O bosque estava errado. Árvores inclinadas pro lado errado, sombras se mexendo quando nada se movia. Quanto mais fundo eu ia, mais silencioso ficava, até que nem meus próprios passos faziam som.
Encontrei o círculo numa clareira. Queimado na terra. Carbonizado, enegrecido, mas pulsando levemente sob as cinzas. No centro: um cubo pequeno, metálico. Liso. Sem emendas. Sem reflexos. Apenas frio.
Eu o peguei. Esse foi meu segundo erro.
No momento em que meus dedos tocaram o metal, algo estalou no meu cérebro. Como uma porta se abrindo. Imagens inundaram minha mente — flashes de cidades derretendo, pessoas levitando em feixes de luz, o tempo colapsando sobre si mesmo. Uma contagem regressiva começou atrás dos meus olhos.
“Não está pronto”, a voz ecoou novamente, mais fraca dessa vez, como se estivesse enterrada atrás de um vidro.
Quando acordei de novo, o cubo tinha sumido. Mas algo ficou.
Agora eu ouço todas as noites — o zumbido. Está mais alto agora. Constante. Há algo por baixo disso, também. Um sussurro. Palavras que eu não deveria entender, mas entendo.
Eles estão voltando.
Não só por mim. Por todos.
Acho que fui escaneado. Marcado. Como um espécime numa placa de Petri. E aquele cubo? Não era um presente. Era uma chave.
Vi o céu se partir mais duas vezes desde então — fendas rápidas, sumindo em segundos. Sempre seguidas de luzes nas árvores, animais agindo estranho, eletrônicos morrendo sem motivo. Da última vez, meu reflexo não era eu. Só por um segundo. Mas ele sorriu.

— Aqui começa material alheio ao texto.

theorem State.gotProbe_keeps (s : State) (p dev : Nat) : Keeps [.fns, .jobs, .weir, .slots, .spr, .tiles, .cores,
    .spans, .stores, .hbm, .cfl, .evt, .snp, .pins, .tx] s (State.gotProbe s p dev) := by
  unfold State.gotProbe
  dsimp -proj only
  refine Keeps.ite ?_ ?_
  · exact Keeps.refl _ _
  · refine Keeps.ite ?_ ?_
    · exact Keeps.mono (State.refusePort_keeps _ _ _) (by decide)
    · refine Keeps.ite ?_ ?_
      · refine Keeps.via (State.sendHello_keeps _ _) (by decide) ?_
        exact Keeps.mono (State.notePort_keeps _ _ _) (by decide)
      · exact Keeps.mono (State.notePort_keeps _ _ _) (by decide)

theorem State.countRx_keeps (s : State) (p : Nat) : Keeps [.cfl] s (State.countRx s p) := by
  unfold State.countRx
  dsimp -proj only
  refine Keeps.via (Keeps.set_cfl _ _) (by decide) ?_
  exact Keeps.mono (State.notePort_keeps _ _ _) (by decide)

theorem execProbe_keeps (port devId clusterId : Nat) (s : State) : Keeps [.fns, .jobs, .weir, .slots, .spr, .tiles,
    .cores, .spans, .stores, .hbm, .cfl, .evt, .snp, .pins, .tx] s (stateAfter (execProbe port devId clusterId s) s)
    := by
  unfold execProbe
  dsimp -proj only
  refine Keeps.engineCmd ?_
  refine Keeps.ite ?_ ?_
  · refine Keeps.via (State.gotProbe_keeps _ _ _) (by decide) ?_
    exact Keeps.mono (State.countRx_keeps _ _) (by decide)
  · exact Keeps.refl _ _

theorem State.sendReply_keeps (s : State) (p : Nat) : Keeps [.cfl, .tx] s (State.sendReply s p) := by
  unfold State.sendReply
  dsimp -proj only
  exact Keeps.mono (State.sendLocal_keeps _ _ _ _) (by decide)

theorem State.gotHello_keeps (s : State) (p : Nat) (ek : Bytes) (m : LinkStatement) : Keeps [.fns, .jobs, .weir,
    .slots, .spr, .tiles, .cores, .spans, .stores, .hbm, .cfl, .evt, .snp, .pins, .tx] s (State.gotHello s p ek m)
    := by
  unfold State.gotHello
  dsimp -proj only
  refine Keeps.ite ?_ ?_
  · exact Keeps.refl _ _
  · split
    · refine Keeps.ite ?_ ?_
      · exact Keeps.refl _ _
      · refine Keeps.via (State.sendReply_keeps _ _) (by decide) ?_
        refine Keeps.via (State.notePort_keeps _ _ _) (by decide) ?_
        exact Keeps.mono (State.generate_keeps _ _ _) (by decide)
    · exact Keeps.mono (State.refusePort_keeps _ _ _) (by decide)

theorem State.noteRekey_keeps (s : State) (p : Nat) : Keeps [.cfl] s (State.noteRekey s p) := by
  unfold State.noteRekey
  dsimp -proj only
  refine Keeps.ite ?_ ?_
  · exact Keeps.mono (State.notePort_keeps _ _ _) (by decide)
  · exact Keeps.refl _ _

theorem execHello_keeps (port : Nat) (ek : Bytes) (stmt : LinkStatement) (s : State) : Keeps [.fns, .jobs, .weir,
    .slots, .spr, .tiles, .cores, .spans, .stores, .hbm, .cfl, .evt, .snp, .pins, .tx] s (stateAfter (execHello port
    ek stmt s) s) := by
  unfold execHello
  refine Keeps.engineCmd ?_
  refine Keeps.ite ?_ ?_
  · refine Keeps.via (State.gotHello_keeps _ _ _ _) (by decide) ?_
    refine Keeps.via (State.noteRekey_keeps _ _) (by decide) ?_
    exact Keeps.mono (State.countRx_keeps _ _) (by decide)
  · exact Keeps.refl _ _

Não durmo mais. Não de verdade. Vejo a forma deles na neblina, nas minhas janelas à noite, pairando logo atrás do vidro. Observando. Avaliando.
Esperando a contagem regressiva acabar.
E está quase na hora.
Eles disseram que eu não estava pronto.
Mas acho que todos estaremos… em breve.
E não teremos escolha.
Vou manter vocês atualizados… se eu conseguir. Se eu ainda for… eu.